» **TASK REQUIREMENTS**
For the entries below, the expected answer is the line with "exact hr_LINE_TDC _", the line with "with_reducible apply Chip.driveDue_fr", and every line between them, exactly as written, and nothing more.
*** PROVIDED INFORMATION ***
theorem Chip.unloadBelt_fr {f : Frame} {a c : Chip} {b_} (h : Fr f a c) (hp_pond : Part.pond ∈ f.parts) (hp_engines : Part.engines ∈ f.parts) (hp_sei : Part.sei ∈ f.parts) (hr_BELT_STATUS : ∀ n, f.regs (.BELT_STATUS n) = true) :
    Fr f a (Chip.unloadBelt c b_) := by
  unfold Chip.unloadBelt
  repeat' first
    | with_reducible assumption
    | with_reducible exact hr_BELT_STATUS _
    | with_reducible apply Chip.updBelt_fr
    | with_reducible apply Chip.syncArmed_fr
    | with_reducible apply Fr.each
    | with_reducible apply Chip.mstate_fr
    | intro _
    | split
    | (extract_lets +onlyGivenNames x; refine (fun hx : Fr f a x => ?_) ?_; (on_goal 1 => clear_value x); (on_goal 2 => subst x))
    | (extract_lets +onlyGivenNames x; refine (fun hx : Fr f a x.2 => ?_) ?_; (on_goal 1 => clear_value x); (on_goal 2 => subst x))
    | (extract_lets +onlyGivenNames x; clear_value x)
    | dsimp only

theorem Chip.stopBelt_fr {f : Frame} {a c : Chip} {b_} (h : Fr f a c) (hp_sei : Part.sei ∈ f.parts) (hr_BELT_RATE : ∀ n, f.regs (.BELT_RATE n) = true) (hr_BELT_STATUS : ∀ n, f.regs (.BELT_STATUS n) = true) :
    Fr f a (Chip.stopBelt c b_) := by
  unfold Chip.stopBelt
  repeat' first
    | with_reducible assumption
    | with_reducible exact hr_BELT_RATE _
    | with_reducible exact hr_BELT_STATUS _
    | with_reducible apply Chip.setSt_fr
    | with_reducible apply Fr.wr
    | with_reducible apply Chip.updBelt_fr
    | intro _
    | split
    | (extract_lets +onlyGivenNames x; refine (fun hx : Fr f a x => ?_) ?_; (on_goal 1 => clear_value x); (on_goal 2 => subst x))
    | (extract_lets +onlyGivenNames x; refine (fun hx : Fr f a x.2 => ?_) ?_; (on_goal 1 => clear_value x); (on_goal 2 => subst x))
    | (extract_lets +onlyGivenNames x; clear_value x)
    | dsimp only

theorem Chip.beltCtl_fr {f : Frame} {a c : Chip} {b_} {old_} (h : Fr f a c) (hp_pond : Part.pond ∈ f.parts) (hp_engines : Part.engines ∈ f.parts) (hp_sei : Part.sei ∈ f.parts) (hr_BELT_RATE : ∀ n, f.regs (.BELT_RATE n) = true) (hr_BELT_STATUS : ∀ n, f.regs (.BELT_STATUS n) = true) :
    Fr f a (Chip.beltCtl c b_ old_) := by
  unfold Chip.beltCtl
  repeat' first
    | with_reducible assumption
    | with_reducible exact hr_BELT_RATE _
    | with_reducible exact hr_BELT_STATUS _
    | with_reducible apply Chip.unloadBelt_fr
    | with_reducible apply Chip.stopBelt_fr
    | with_reducible apply Chip.updBelt_fr
    | intro _
    | split
    | (extract_lets +onlyGivenNames x; refine (fun hx : Fr f a x => ?_) ?_; (on_goal 1 => clear_value x); (on_goal 2 => subst x))
    | (extract_lets +onlyGivenNames x; refine (fun hx : Fr f a x.2 => ?_) ?_; (on_goal 1 => clear_value x); (on_goal 2 => subst x))
    | (extract_lets +onlyGivenNames x; clear_value x)
    | dsimp only

theorem Chip.setBeltPos_fr {f : Frame} {a c : Chip} {b_} {p_} (h : Fr f a c) (hp_doors : Part.doors ∈ f.parts) (hp_rates : Part.rates ∈ f.parts) (hp_pond : Part.pond ∈ f.parts) (hp_engines : Part.engines ∈ f.parts) (hp_sei : Part.sei ∈ f.parts) (hr_BELT_STATUS : ∀ n, f.regs (.BELT_STATUS n) = true) (hr_HOLDER_USED : ∀ n, f.regs (.HOLDER_USED n) = true) (hr_POND_FREE : f.regs .POND_FREE = true) (hr_POND_STATUS : f.regs .POND_STATUS = true) (hr_POND_WAIT : f.regs .POND_WAIT = true) :
    Fr f a (Chip.setBeltPos c b_ p_) := by
  unfold Chip.setBeltPos
  repeat' first
    | with_reducible assumption
    | with_reducible exact hr_BELT_STATUS _
    | with_reducible exact hr_HOLDER_USED _
    | with_reducible apply Chip.unloadBelt_fr
    | with_reducible apply Chip.updBelt_fr
    | with_reducible apply Chip.setSt_fr
    | with_reducible apply Fr.each
    | with_reducible apply Chip.expire_fr
    | intro _
    | split
    | (extract_lets +onlyGivenNames x; refine (fun hx : Fr f a x => ?_) ?_; (on_goal 1 => clear_value x); (on_goal 2 => subst x))
    | (extract_lets +onlyGivenNames x; refine (fun hx : Fr f a x.2 => ?_) ?_; (on_goal 1 => clear_value x); (on_goal 2 => subst x))
    | (extract_lets +onlyGivenNames x; clear_value x)
    | dsimp only
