theorem Chip.tick_fr {f : Frame} {a c : Chip}  (h : Fr f a c) (hp_clk : Part.clk ∈ f.parts) (hp_fl : Part.fl ∈ f.parts) (hp_trunk : Part.trunk ∈ f.parts) (hp_doors : Part.doors ∈ f.parts) (hp_reqs : Part.reqs ∈ f.parts) (hp_rates : Part.rates ∈ f.parts) (hp_pond : Part.pond ∈ f.parts) (hp_engines : Part.engines ∈ f.parts) (hp_basins : Part.basins ∈ f.parts) (hp_ports : Part.ports ∈ f.parts) (hp_chans : Part.chans ∈ f.parts) (hp_sei : Part.sei ∈ f.parts) (hp_svc : Part.svc ∈ f.parts) (hp_pwr : Part.pwr ∈ f.parts) (hp_bead : Part.bead ∈ f.parts) (hp_fab : Part.fab ∈ f.parts) (hr_BELT_RATE : ∀ n, f.regs (.BELT_RATE n) = true) (hr_BELT_STATUS : ∀ n, f.regs (.BELT_STATUS n) = true) (hr_BOOT_OVR : f.regs .BOOT_OVR = true) (hr_CH_CMD : ∀ n, f.regs (.CH_CMD n) = true) (hr_CLK_STATUS : f.regs .CLK_STATUS = true) (hr_CW_STATUS : f.regs .CW_STATUS = true) (hr_DROP_STATUS : ∀ n, f.regs (.DROP_STATUS n) = true) (hr_ESC_LAST : f.regs .ESC_LAST = true) (hr_GLB_FAULT : f.regs .GLB_FAULT = true) (hr_HOLDER_USED : ∀ n, f.regs (.HOLDER_USED n) = true) (hr_LINE_ERR : ∀ n, f.regs (.LINE_ERR n) = true) (hr_LINE_TDC : ∀ n, f.regs (.LINE_TDC n) = true) (hr_PD_STATUS : ∀ n, f.regs (.PD_STATUS n) = true) (hr_PD_VOUT : ∀ n, f.regs (.PD_VOUT n) = true) (hr_POND_FREE : f.regs .POND_FREE = true) (hr_POND_STATUS : f.regs .POND_STATUS = true) (hr_POND_WAIT : f.regs .POND_WAIT = true) (hr_PWR_STATUS : f.regs .PWR_STATUS = true) (hr_PWR_WAKE_CAUSE : f.regs .PWR_WAKE_CAUSE = true) (hr_SEI_UNCERT : f.regs .SEI_UNCERT = true) (hr_SVC_STATUS : f.regs .SVC_STATUS = true) (hr_TRK_SPILL : f.regs .TRK_SPILL = true) (hr_TRK_STATUS : f.regs .TRK_STATUS = true) :
    Fr f a (Chip.tick c) := by
  unfold Chip.tick
  repeat' first
    | with_reducible assumption
    | with_reducible exact hr_BELT_RATE _
    | with_reducible exact hr_BELT_STATUS _
    | with_reducible exact hr_CH_CMD _
    | with_reducible exact hr_DROP_STATUS _
    | with_reducible exact hr_HOLDER_USED _
    | with_reducible exact hr_LINE_ERR _
    | with_reducible exact hr_LINE_TDC _
    | with_reducible exact hr_PD_STATUS _
    | with_reducible exact hr_PD_VOUT _
    | with_reducible apply Chip.zTakeAll_fr
    | with_reducible apply Chip.updClk_fr
    | with_reducible apply Chip.updSei_fr
    | with_reducible apply Chip.pdDecideAll_fr
    | with_reducible apply Chip.driveDue_fr
    | with_reducible apply Chip.deliverDue_fr
    | with_reducible apply Chip.gateBasins_fr
    | with_reducible apply Fr.each
    | with_reducible apply Chip.refuseUnknown_fr
    | with_reducible apply Chip.settle_fr
    | with_reducible apply Chip.svcResponses_fr
    | intro _
    | split
    | (extract_lets +onlyGivenNames x; refine (fun hx : Fr f a x => ?_) ?_; (on_goal 1 => clear_value x); (on_goal 2 => subst x))
    | (extract_lets +onlyGivenNames x; refine (fun hx : Fr f a x.2 => ?_) ?_; (on_goal 1 => clear_value x); (on_goal 2 => subst x))
    | (extract_lets +onlyGivenNames x; clear_value x)
    | dsimp only

end Sys2Proof.Laws
end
*** End of PROVIDED INFORMATION ***
» **RESULT OF THE TASK**
    | with_reducible exact hr_LINE_TDC _
    | with_reducible exact hr_PD_STATUS _
    | with_reducible exact hr_PD_VOUT _
    | with_reducible apply Chip.zTakeAll_fr
    | with_reducible apply Chip.updClk_fr
    | with_reducible apply Chip.updSei_fr
    | with_reducible apply Chip.pdDecideAll_fr
    | with_reducible apply Chip.driveDue_fr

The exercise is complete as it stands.